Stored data
section setCmd
variable (s : State) (b : Byte)
@[simp] theorem setCmd_mode : (s.setCmd b).mode = s.mode := rfl
@[simp] theorem setCmd_cfg : (s.setCmd b).cfg = s.cfg := rfl
@[simp] theorem setCmd_iface : (s.setCmd b).iface = { s.iface with cmd := b } := rfl
@[simp] theorem setCmd_place : (s.setCmd b).place = s.place := rfl
@[simp] theorem setCmd_status : (s.setCmd b).status = s.status := rfl
@[simp] theorem setCmd_len : (s.setCmd b).len = s.len := rfl
@[simp] theorem setCmd_tr : (s.setCmd b).tr = s.tr := rfl
@[simp] theorem setCmd_mem : (s.setCmd b).mem = s.mem := rfl
@[simp] theorem setCmd_params : (s.setCmd b).params = s.params := rfl
@[simp] theorem setCmd_requests : (s.setCmd b).requests = s.requests := rfl
@[simp] theorem setCmd_draws : (s.setCmd b).draws = s.draws := rfl
@[simp] theorem setCmd_inSize (sp : InSpace) : (s.setCmd b).inSize sp = s.inSize sp := by cases sp <;> rfl
@[simp] theorem setCmd_inBase (sp : InSpace) : (s.setCmd b).inBase sp = s.inBase sp := by cases sp <;> rfl
@[simp] theorem setCmd_field (x : Nat) : (s.setCmd b).field x = s.field x := rfl
@[simp] theorem setCmd_inByte (sp : InSpace) (k : Nat) : (s.setCmd b).inByte sp k = s.inByte sp k := by cases sp <;> rfl
@[simp] theorem setCmd_outByte (k : Nat) : (s.setCmd b).outByte k = s.outByte k := rfl
end setCmd

section setRequests
variable (s : State) (rs : List Request)
@[simp] theorem setRequests_mode : (s.setRequests rs).mode = s.mode := rfl
@[simp] theorem setRequests_cfg : (s.setRequests rs).cfg = s.cfg := rfl
@[simp] theorem setRequests_iface : (s.setRequests rs).iface = s.iface := rfl
@[simp] theorem setRequests_place : (s.setRequests rs).place = s.place := rfl
@[simp] theorem setRequests_status : (s.setRequests rs).status = s.status := rfl
@[simp] theorem setRequests_len : (s.setRequests rs).len = s.len := rfl
@[simp] theorem setRequests_tr : (s.setRequests rs).tr = s.tr := rfl
@[simp] theorem setRequests_mem : (s.setRequests rs).mem = s.mem := rfl
@[simp] theorem setRequests_params : (s.setRequests rs).params = s.params := rfl
@[simp] theorem setRequests_requests : (s.setRequests rs).requests = rs := rfl
@[simp] theorem setRequests_draws : (s.setRequests rs).draws = s.draws := rfl
@[simp] theorem setRequests_inSize (sp : InSpace) : (s.setRequests rs).inSize sp = s.inSize sp := by cases sp <;> rfl
@[simp] theorem setRequests_inBase (sp : InSpace) : (s.setRequests rs).inBase sp = s.inBase sp := by cases sp <;> rfl
@[simp] theorem setRequests_field (x : Nat) : (s.setRequests rs).field x = s.field x := rfl
@[simp] theorem setRequests_inByte (sp : InSpace) (k : Nat) : (s.setRequests rs).inByte sp k = s.inByte sp k := by cases sp <;> rfl
@[simp] theorem setRequests_outByte (k : Nat) : (s.setRequests rs).outByte k = s.outByte k := rfl
end setRequests

section setW
variable (s : State) (w : Nat)
@[simp] theorem setW_mode : (s.setW w).mode = s.mode := rfl
@[simp] theorem setW_cfg : (s.setW w).cfg = s.cfg := rfl
@[simp] theorem setW_iface : (s.setW w).iface = s.iface := rfl
@[simp] theorem setW_place : (s.setW w).place = s.place := rfl
@[simp] theorem setW_status : (s.setW w).status = s.status := rfl
@[simp] theorem setW_len : (s.setW w).len = s.len := rfl
@[simp] theorem setW_tr : (s.setW w).tr = { s.tr with w := w } := rfl
@[simp] theorem setW_mem : (s.setW w).mem = s.mem := rfl
@[simp] theorem setW_params : (s.setW w).params = s.params := rfl
@[simp] theorem setW_requests : (s.setW w).requests = s.requests := rfl
@[simp] theorem setW_draws : (s.setW w).draws = s.draws := rfl
@[simp] theorem setW_inSize (sp : InSpace) : (s.setW w).inSize sp = s.inSize sp := by cases sp <;> rfl
@[simp] theorem setW_inBase (sp : InSpace) : (s.setW w).inBase sp = s.inBase sp := by cases sp <;> rfl
@[simp] theorem setW_field (x : Nat) : (s.setW w).field x = s.field x := rfl
@[simp] theorem setW_inByte (sp : InSpace) (k : Nat) : (s.setW w).inByte sp k = s.inByte sp k := by cases sp <;> rfl
@[simp] theorem setW_outByte (k : Nat) : (s.setW w).outByte k = s.outByte k := rfl
end setW

section setStage
variable (s : State) (st : Stage)
@[simp] theorem setStage_mode : (s.setStage st).mode = s.mode := rfl
@[simp] theorem setStage_cfg : (s.setStage st).cfg = s.cfg := rfl
@[simp] theorem setStage_iface : (s.setStage st).iface = s.iface := rfl
@[simp] theorem setStage_place : (s.setStage st).place = s.place := rfl
@[simp] theorem setStage_status : (s.setStage st).status = s.status := rfl
@[simp] theorem setStage_len : (s.setStage st).len = s.len := rfl
@[simp] theorem setStage_tr : (s.setStage st).tr = { s.tr with stage := st } := rfl
@[simp] theorem setStage_mem : (s.setStage st).mem = s.mem := rfl
@[simp] theorem setStage_params : (s.setStage st).params = s.params := rfl
@[simp] theorem setStage_requests : (s.setStage st).requests = s.requests := rfl
@[simp] theorem setStage_draws : (s.setStage st).draws = s.draws := rfl
@[simp] theorem setStage_inSize (sp : InSpace) : (s.setStage st).inSize sp = s.inSize sp := by cases sp <;> rfl
@[simp] theorem setStage_inBase (sp : InSpace) : (s.setStage st).inBase sp = s.inBase sp := by cases sp <;> rfl
@[simp] theorem setStage_field (x : Nat) : (s.setStage st).field x = s.field x := rfl
@[simp] theorem setStage_inByte (sp : InSpace) (k : Nat) : (s.setStage st).inByte sp k = s.inByte sp k := by cases sp <;> rfl
@[simp] theorem setStage_outByte (k : Nat) : (s.setStage st).outByte k = s.outByte k := rfl
end setStage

- Work item -
Of the lines above, extract only those from the line with "st).cfg = s.cfg := rfl" to the line with "st).field x = s.field x := rfl", both included, exactly as written.

- Answer -
@[simp] theorem setStage_cfg : (s.setStage st).cfg = s.cfg := rfl
@[simp] theorem setStage_iface : (s.setStage st).iface = s.iface := rfl
@[simp] theorem setStage_place : (s.setStage st).place = s.place := rfl
@[simp] theorem setStage_status : (s.setStage st).status = s.status := rfl
@[simp] theorem setStage_len : (s.setStage st).len = s.len := rfl
@[simp] theorem setStage_tr : (s.setStage st).tr = { s.tr with stage := st } := rfl
@[simp] theorem setStage_mem : (s.setStage st).mem = s.mem := rfl
@[simp] theorem setStage_params : (s.setStage st).params = s.params := rfl
@[simp] theorem setStage_requests : (s.setStage st).requests = s.requests := rfl
@[simp] theorem setStage_draws : (s.setStage st).draws = s.draws := rfl
@[simp] theorem setStage_inSize (sp : InSpace) : (s.setStage st).inSize sp = s.inSize sp := by cases sp <;> rfl
@[simp] theorem setStage_inBase (sp : InSpace) : (s.setStage st).inBase sp = s.inBase sp := by cases sp <;> rfl
@[simp] theorem setStage_field (x : Nat) : (s.setStage st).field x = s.field x := rfl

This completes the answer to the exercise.